I would love to call my grandparents every day, but life gets busy. I try to ask them at least some of the many questions I have whenever I meet them. What was it like growing up after the war? How did the 70s feel to someone in their 30s? And so on. But I can’t participate as much in their lives as I would like, and that’s just life sometimes. Sad, but life.
A few years ago, someone in our family had a great idea: Let’s give grandma and grandpa a digital picture frame. We bought it, set it up, and now, we can all send photos to them whenever we’d like. A photo on a frame hits different than one in a chat message, but the process is just as simple. You open the app, pick a pic, add a caption if you want to, then hit “Send.” Moments later, it pops up on the frame in our grandparents’ kitchen and becomes part of the usual rotation. They might not see it instantly, but at some point over the next few days, they’ll notice: “Hey, there’s a new picture! Looks like the kids went to a Roman restaurant!” It’s almost like sending a tiny letter—a small but meaningful way of participating.
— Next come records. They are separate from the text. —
-- collectives -------------------------------------------------------------------------------------------------------------

/-- The rows of class 0x9 with their operation and handle (R358). -/
def collRow : Instr → Option (Nat × Nat)
  | .allReduce c => some (1, c) | .reduceScatter c => some (2, c) | .allGather c => some (3, c) | .broadcast c => some (4, c)
  | .reduceToOwner c => some (5, c) | .globalNorm c => some (6, c) | .permute c => some (7, c) | .barrier c => some (8, c)
  | _ => none

/-- The members of a command's group that live, and its leader's first of them (R360). -/
abbrev collLive (s : State) (c : Cmd) : List Nat := liveOf s (groupOf (asRead s c) c)

abbrev leads (s : State) (c : Cmd) : Prop := (collLive s c).head? = some s.cfg.peerId

/-- The group hash, the stream and the round of a command. -/
abbrev collHash (s : State) (c : Cmd) : Nat := groupHash (asRead s c) c

/-- Does the command contribute a deferred contribution too (R363, R365)? -/
abbrev collTwice (s : State) (c : Cmd) : Bool := (descOf s c).addNext && deferredIn s c.pkt.job (collHash s c) (descOf s c).stream

/-- A command that has joined its round. -/
def Cmd.joins (c : Cmd) : Cmd := { c with aux := collAux 1 0 0 0 }

/-- A command that has learned the set of its round. -/
def Cmd.takes (c : Cmd) (set : List Nat) (count seq runs : Nat) : Cmd := { c with asked := set.map (fun p => (p, 0, 0)), aux := collAux 2 seq runs count }

/-- Data of some member is still awaited (R362 step 3). -/
def Awaiting (s : State) (c : Cmd) : Prop := ∃ p ∈ expects s c, ∀ r ∈ c.remote, r.peer ≠ p

/-- What the commit of a collective leaves besides its record (R363, R365, R369): the stream's deferral flag and kept results, at the leader the late members answered, at
the owner of a reduction GACC and GRAD_COUNT, and otherwise the bytes that it wrote, a PERMUTE's flip block among them. -/
structure CollDone (s t : State) (c : Cmd) (ws : List SWrite) : Prop where
  rest : Beside { s with streams := t.streams, rounds := t.rounds, shards := t.shards } t
  late : s.objs = [] → collSt c = 9 → t.streams = (putStream s { getStream s c.pkt.job (collHash s c) (descOf s c).stream with deferred := (descOf s c).addNext }).streams
  stream : s.objs = [] → collSt c ≠ 9 → ∃ x, t.streams = (putStream s { getStream s c.pkt.job (collHash s c) (descOf s c).stream with
    deferred := (getStream s c.pkt.job (collHash s c) (descOf s c).stream).deferred && !(descOf s c).addNext,
    results := (getStream s c.pkt.job (collHash s c) (descOf s c).stream).results.filter (fun r => decide (((descOf s c).round + 2 ^ 32 - r.1) % 2 ^ 32 < 2)) ++
      [((descOf s c).round, (c.aux.getD 3 0, x))] }).streams
  rounds : ∀ x ∈ t.rounds, ∃ r ∈ s.rounds, x = r ∨ x = { r with late := [] }
  shards : atOwner c = false → t.shards = s.shards
  owner : atOwner c = true → (collSt c = 9 → c.remote ≠ []) → ∀ a h, rtoShard s c = some (a, h) →
    t.shards = tput s.shards a { h with gradCount := (h.gradCount + c.aux.getD 3 0) % 2 ^ 32 }
  mem : Still s → atOwner c = false → t.mem = published s.mem ws ∧ t.host = s.host
  gacc : Still s → atOwner c = true → t.host = s.host ∧ ∀ x, (∀ a h, rtoShard s c = some (a, h) → ¬ ofShardBlock a x ∧
    (x < (gaccAt s c h).off ∨ (gaccAt s c h).off + (gaccSum s c).length ≤ x)) → memByte t.mem x = memByte (published s.mem ws) x
  still : Still s → Still t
It’s great to want to be the best friend in history, and there surely are times to drop everything else and show up. But most of the time, most of us can only keep up with each other on occasion. Yet, even if you only see each other in person once a year, you can still participate. Participation can be small. A quick chat message. A song recommendation that made you think of them. Or a picture uploaded to a frame.
Later in the movie, Dave asks Bennet for his help. He got roped into an ancient war between powerful wizards, and it’s time for the good guys to win. When he finds Dave working on a solution to a magic problem with Becky, his childhood crush—whom Bennet has been encouraging him to go after a dozen times—the big guy breaks into a smile: “I don’t know what you’re into here, Dave, but whatever it is, you are definitely participating!”